Exercise
In the entries below, count every line containing "pins". Reply with the number alone.

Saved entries
::::

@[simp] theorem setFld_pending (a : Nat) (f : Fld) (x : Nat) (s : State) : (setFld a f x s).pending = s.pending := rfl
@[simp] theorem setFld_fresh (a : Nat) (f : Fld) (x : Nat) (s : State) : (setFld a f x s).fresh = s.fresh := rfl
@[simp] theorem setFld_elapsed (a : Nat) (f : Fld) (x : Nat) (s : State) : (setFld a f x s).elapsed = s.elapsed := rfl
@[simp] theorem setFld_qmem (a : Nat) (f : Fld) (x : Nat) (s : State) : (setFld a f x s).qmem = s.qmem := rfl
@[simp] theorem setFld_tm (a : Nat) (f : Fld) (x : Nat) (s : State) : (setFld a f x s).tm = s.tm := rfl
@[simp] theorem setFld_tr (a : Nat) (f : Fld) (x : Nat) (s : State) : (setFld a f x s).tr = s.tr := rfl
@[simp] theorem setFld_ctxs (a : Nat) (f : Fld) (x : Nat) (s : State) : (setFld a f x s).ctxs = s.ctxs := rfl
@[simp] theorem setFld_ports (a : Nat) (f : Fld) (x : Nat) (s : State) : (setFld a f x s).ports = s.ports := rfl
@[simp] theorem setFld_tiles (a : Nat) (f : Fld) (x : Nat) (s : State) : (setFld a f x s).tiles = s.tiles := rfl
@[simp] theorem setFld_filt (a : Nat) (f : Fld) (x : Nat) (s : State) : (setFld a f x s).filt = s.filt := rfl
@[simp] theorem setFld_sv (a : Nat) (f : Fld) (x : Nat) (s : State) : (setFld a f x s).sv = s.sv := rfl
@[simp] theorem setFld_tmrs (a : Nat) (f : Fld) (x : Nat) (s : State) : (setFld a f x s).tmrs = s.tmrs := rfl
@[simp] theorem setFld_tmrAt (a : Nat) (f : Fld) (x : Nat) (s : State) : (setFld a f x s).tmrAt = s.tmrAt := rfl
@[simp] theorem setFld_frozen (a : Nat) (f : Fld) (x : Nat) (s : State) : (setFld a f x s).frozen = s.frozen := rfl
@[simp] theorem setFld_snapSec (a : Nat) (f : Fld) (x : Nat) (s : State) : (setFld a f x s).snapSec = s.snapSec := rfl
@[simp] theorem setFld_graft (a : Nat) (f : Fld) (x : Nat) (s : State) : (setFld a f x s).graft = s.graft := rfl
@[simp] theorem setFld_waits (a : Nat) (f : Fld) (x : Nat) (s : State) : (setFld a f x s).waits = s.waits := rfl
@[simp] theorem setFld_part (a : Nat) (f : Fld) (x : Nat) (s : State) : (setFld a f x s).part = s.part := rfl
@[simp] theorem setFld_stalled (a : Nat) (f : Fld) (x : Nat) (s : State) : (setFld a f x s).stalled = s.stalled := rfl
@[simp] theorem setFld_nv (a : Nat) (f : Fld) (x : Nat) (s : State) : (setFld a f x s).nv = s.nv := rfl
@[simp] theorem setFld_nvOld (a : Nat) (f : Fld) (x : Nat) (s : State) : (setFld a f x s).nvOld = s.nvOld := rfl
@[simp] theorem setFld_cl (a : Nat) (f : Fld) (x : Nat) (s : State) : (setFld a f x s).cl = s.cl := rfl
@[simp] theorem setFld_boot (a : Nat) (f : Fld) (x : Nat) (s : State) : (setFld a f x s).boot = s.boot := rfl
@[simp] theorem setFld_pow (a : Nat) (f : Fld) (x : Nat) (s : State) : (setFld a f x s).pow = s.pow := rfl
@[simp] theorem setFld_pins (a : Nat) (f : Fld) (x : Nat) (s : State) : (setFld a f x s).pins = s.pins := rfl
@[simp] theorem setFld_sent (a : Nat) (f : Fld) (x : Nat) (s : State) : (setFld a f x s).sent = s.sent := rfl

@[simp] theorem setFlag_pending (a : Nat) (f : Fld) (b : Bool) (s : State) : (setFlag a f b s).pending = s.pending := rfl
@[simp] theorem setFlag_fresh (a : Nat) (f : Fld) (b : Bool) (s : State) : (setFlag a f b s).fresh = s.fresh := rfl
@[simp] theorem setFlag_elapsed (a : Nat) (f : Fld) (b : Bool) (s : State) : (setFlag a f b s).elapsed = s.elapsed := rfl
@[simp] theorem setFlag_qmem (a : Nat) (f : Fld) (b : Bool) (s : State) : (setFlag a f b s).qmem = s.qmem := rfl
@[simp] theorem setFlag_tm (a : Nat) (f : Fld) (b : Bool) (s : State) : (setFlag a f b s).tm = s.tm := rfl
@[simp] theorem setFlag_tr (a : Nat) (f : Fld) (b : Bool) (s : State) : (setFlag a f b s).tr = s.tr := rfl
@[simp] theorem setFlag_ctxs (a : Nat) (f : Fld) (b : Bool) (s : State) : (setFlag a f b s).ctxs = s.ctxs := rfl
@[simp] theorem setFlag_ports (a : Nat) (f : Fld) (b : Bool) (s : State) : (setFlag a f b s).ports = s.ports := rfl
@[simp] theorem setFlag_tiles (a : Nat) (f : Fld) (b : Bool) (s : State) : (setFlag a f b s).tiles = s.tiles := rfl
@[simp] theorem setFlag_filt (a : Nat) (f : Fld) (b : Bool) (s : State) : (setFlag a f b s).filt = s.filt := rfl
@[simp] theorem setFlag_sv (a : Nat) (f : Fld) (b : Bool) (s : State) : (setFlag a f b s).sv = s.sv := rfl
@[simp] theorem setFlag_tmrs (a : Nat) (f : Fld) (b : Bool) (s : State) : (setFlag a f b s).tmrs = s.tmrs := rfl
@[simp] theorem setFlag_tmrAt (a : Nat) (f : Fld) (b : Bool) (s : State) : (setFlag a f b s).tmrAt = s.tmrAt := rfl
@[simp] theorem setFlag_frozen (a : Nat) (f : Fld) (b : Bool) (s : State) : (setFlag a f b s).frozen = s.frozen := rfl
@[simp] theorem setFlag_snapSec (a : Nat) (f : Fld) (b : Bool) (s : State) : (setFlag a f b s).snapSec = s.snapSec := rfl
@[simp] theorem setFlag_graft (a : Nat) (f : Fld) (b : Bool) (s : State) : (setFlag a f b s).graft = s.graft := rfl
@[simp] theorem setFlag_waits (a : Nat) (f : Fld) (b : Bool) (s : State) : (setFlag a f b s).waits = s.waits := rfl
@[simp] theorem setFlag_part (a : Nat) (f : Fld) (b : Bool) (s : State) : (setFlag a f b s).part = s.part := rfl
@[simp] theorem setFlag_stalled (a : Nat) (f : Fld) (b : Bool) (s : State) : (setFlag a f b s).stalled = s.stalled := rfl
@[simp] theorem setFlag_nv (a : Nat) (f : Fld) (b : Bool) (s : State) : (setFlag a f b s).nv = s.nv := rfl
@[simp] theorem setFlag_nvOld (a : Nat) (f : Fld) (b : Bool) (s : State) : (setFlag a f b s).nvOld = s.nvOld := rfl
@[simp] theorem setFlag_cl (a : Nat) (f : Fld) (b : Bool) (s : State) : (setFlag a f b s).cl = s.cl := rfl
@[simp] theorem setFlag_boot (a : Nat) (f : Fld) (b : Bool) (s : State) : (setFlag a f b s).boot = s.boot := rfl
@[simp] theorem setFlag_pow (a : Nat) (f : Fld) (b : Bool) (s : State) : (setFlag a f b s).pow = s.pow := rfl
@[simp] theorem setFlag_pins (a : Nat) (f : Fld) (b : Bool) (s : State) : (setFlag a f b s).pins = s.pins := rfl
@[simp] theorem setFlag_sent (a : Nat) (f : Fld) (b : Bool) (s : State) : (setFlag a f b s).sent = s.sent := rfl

::::

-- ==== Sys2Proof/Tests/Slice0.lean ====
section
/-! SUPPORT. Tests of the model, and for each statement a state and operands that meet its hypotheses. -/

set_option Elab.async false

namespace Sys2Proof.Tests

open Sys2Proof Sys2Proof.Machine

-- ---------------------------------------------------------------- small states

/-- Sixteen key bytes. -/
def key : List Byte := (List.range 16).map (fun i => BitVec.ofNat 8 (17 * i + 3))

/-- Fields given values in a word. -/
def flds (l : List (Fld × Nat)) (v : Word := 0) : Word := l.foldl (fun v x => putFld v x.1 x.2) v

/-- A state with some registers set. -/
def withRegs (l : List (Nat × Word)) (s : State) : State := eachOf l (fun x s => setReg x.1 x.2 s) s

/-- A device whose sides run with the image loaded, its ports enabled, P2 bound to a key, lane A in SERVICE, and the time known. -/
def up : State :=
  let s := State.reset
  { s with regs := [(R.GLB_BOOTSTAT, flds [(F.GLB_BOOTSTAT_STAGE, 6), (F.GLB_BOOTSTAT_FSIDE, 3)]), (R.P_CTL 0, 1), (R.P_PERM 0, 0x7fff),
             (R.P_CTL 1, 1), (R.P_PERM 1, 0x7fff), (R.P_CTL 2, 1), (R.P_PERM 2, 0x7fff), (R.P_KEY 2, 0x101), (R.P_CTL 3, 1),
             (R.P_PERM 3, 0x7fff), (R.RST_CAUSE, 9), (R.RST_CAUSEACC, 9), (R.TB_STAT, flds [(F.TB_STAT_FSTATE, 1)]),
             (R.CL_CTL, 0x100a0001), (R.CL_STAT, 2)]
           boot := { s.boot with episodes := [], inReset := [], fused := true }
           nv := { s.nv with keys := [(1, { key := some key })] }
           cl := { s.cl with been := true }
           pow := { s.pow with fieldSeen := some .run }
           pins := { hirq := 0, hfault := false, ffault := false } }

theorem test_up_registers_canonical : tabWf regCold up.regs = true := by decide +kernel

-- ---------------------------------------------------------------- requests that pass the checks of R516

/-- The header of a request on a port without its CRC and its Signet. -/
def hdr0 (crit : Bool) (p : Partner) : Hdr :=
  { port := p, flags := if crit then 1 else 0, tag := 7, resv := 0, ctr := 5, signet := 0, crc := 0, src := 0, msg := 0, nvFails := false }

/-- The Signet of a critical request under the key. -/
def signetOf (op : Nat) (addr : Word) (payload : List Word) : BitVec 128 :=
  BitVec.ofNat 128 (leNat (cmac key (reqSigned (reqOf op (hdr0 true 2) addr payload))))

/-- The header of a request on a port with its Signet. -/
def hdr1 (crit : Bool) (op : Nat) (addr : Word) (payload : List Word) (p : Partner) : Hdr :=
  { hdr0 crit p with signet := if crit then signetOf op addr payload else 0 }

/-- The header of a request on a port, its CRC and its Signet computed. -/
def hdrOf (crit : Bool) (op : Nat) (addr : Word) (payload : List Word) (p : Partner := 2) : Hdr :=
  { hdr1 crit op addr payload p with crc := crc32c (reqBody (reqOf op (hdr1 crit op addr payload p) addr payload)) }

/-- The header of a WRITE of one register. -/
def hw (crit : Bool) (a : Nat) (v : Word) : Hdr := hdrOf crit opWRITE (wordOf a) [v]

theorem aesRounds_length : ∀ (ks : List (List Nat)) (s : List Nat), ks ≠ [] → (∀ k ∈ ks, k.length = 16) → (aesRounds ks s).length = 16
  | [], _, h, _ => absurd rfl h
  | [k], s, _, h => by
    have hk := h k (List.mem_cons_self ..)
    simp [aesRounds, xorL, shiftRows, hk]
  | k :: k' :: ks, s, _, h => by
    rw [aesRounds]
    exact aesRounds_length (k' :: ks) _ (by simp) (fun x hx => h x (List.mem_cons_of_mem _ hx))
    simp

::::

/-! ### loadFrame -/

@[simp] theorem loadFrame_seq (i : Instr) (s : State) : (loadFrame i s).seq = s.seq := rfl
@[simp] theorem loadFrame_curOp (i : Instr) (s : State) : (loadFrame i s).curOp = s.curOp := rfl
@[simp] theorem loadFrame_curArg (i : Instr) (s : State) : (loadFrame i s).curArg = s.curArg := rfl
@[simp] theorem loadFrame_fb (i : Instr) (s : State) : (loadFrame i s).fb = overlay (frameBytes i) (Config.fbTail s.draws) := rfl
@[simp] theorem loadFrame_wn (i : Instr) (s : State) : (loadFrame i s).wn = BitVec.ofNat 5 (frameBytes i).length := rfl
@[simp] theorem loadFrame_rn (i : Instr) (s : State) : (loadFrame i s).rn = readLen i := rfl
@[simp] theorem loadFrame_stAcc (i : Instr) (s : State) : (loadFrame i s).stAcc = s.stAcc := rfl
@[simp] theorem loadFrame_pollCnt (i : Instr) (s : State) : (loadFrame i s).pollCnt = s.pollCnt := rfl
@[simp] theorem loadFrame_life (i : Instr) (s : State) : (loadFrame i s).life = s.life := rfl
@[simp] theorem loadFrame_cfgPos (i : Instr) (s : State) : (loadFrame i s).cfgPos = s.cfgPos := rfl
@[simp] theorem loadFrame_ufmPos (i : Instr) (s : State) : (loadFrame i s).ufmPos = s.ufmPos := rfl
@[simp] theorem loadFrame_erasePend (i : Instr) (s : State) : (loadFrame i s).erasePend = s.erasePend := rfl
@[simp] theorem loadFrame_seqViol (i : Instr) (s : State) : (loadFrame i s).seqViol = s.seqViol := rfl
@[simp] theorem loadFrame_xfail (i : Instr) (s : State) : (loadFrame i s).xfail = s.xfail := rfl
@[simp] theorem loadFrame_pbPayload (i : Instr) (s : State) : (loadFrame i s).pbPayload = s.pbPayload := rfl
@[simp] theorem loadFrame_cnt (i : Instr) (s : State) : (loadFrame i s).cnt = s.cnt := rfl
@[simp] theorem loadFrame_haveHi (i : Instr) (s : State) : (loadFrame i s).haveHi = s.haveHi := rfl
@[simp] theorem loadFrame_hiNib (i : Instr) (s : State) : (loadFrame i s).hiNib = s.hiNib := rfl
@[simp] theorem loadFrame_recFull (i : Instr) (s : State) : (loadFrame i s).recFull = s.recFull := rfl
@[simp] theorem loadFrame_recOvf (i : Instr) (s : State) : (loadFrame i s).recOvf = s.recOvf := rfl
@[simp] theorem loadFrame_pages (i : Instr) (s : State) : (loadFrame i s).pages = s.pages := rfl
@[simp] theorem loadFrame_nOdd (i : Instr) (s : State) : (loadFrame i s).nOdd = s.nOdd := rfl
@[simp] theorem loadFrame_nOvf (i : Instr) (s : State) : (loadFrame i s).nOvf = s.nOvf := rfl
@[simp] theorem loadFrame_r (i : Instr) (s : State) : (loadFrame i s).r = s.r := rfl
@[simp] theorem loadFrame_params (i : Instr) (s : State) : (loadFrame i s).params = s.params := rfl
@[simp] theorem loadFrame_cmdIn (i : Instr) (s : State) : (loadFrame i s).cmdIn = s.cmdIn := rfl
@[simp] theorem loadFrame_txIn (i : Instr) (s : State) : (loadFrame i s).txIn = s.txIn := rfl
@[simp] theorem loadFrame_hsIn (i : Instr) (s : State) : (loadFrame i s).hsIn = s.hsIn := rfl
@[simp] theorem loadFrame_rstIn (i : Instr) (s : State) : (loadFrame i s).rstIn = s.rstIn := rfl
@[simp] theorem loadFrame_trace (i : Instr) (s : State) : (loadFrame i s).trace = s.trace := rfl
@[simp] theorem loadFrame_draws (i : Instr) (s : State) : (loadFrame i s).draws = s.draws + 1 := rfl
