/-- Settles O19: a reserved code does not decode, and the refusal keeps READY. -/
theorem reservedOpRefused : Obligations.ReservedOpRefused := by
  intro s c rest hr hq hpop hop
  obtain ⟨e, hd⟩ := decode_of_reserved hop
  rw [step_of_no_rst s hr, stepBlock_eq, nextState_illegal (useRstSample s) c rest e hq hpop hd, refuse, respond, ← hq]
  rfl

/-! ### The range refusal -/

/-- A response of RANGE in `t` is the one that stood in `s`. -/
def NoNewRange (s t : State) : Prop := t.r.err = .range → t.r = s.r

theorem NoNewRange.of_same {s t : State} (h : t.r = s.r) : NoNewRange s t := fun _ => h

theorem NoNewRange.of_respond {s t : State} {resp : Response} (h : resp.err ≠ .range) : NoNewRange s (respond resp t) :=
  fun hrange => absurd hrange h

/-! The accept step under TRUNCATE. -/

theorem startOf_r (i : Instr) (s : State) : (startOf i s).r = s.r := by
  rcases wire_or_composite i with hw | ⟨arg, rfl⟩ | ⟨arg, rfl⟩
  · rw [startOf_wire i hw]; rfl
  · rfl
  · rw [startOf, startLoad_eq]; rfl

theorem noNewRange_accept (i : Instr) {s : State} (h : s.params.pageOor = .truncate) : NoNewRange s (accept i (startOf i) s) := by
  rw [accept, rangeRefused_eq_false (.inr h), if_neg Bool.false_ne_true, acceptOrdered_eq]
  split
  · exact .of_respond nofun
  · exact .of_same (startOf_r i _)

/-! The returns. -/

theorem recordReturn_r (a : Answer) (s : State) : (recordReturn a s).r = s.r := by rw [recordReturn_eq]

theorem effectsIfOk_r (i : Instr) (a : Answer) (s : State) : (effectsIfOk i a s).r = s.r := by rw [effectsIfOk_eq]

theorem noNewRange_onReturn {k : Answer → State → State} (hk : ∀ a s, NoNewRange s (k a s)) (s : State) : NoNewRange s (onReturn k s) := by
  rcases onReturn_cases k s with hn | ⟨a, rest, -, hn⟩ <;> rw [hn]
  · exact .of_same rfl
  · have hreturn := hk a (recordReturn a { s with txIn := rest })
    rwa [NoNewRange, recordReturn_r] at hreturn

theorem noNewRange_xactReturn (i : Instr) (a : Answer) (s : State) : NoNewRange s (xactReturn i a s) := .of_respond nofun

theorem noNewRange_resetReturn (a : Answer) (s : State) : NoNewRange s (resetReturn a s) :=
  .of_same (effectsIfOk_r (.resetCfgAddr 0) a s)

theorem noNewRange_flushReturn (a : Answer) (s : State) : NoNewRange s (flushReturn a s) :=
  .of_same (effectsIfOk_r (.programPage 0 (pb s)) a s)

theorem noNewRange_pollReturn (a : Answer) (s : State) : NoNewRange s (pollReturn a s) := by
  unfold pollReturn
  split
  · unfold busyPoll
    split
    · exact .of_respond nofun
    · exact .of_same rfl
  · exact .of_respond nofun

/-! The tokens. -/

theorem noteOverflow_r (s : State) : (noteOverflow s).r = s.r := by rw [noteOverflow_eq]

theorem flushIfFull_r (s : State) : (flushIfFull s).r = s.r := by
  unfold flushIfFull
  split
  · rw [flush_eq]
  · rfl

::::

Result below
3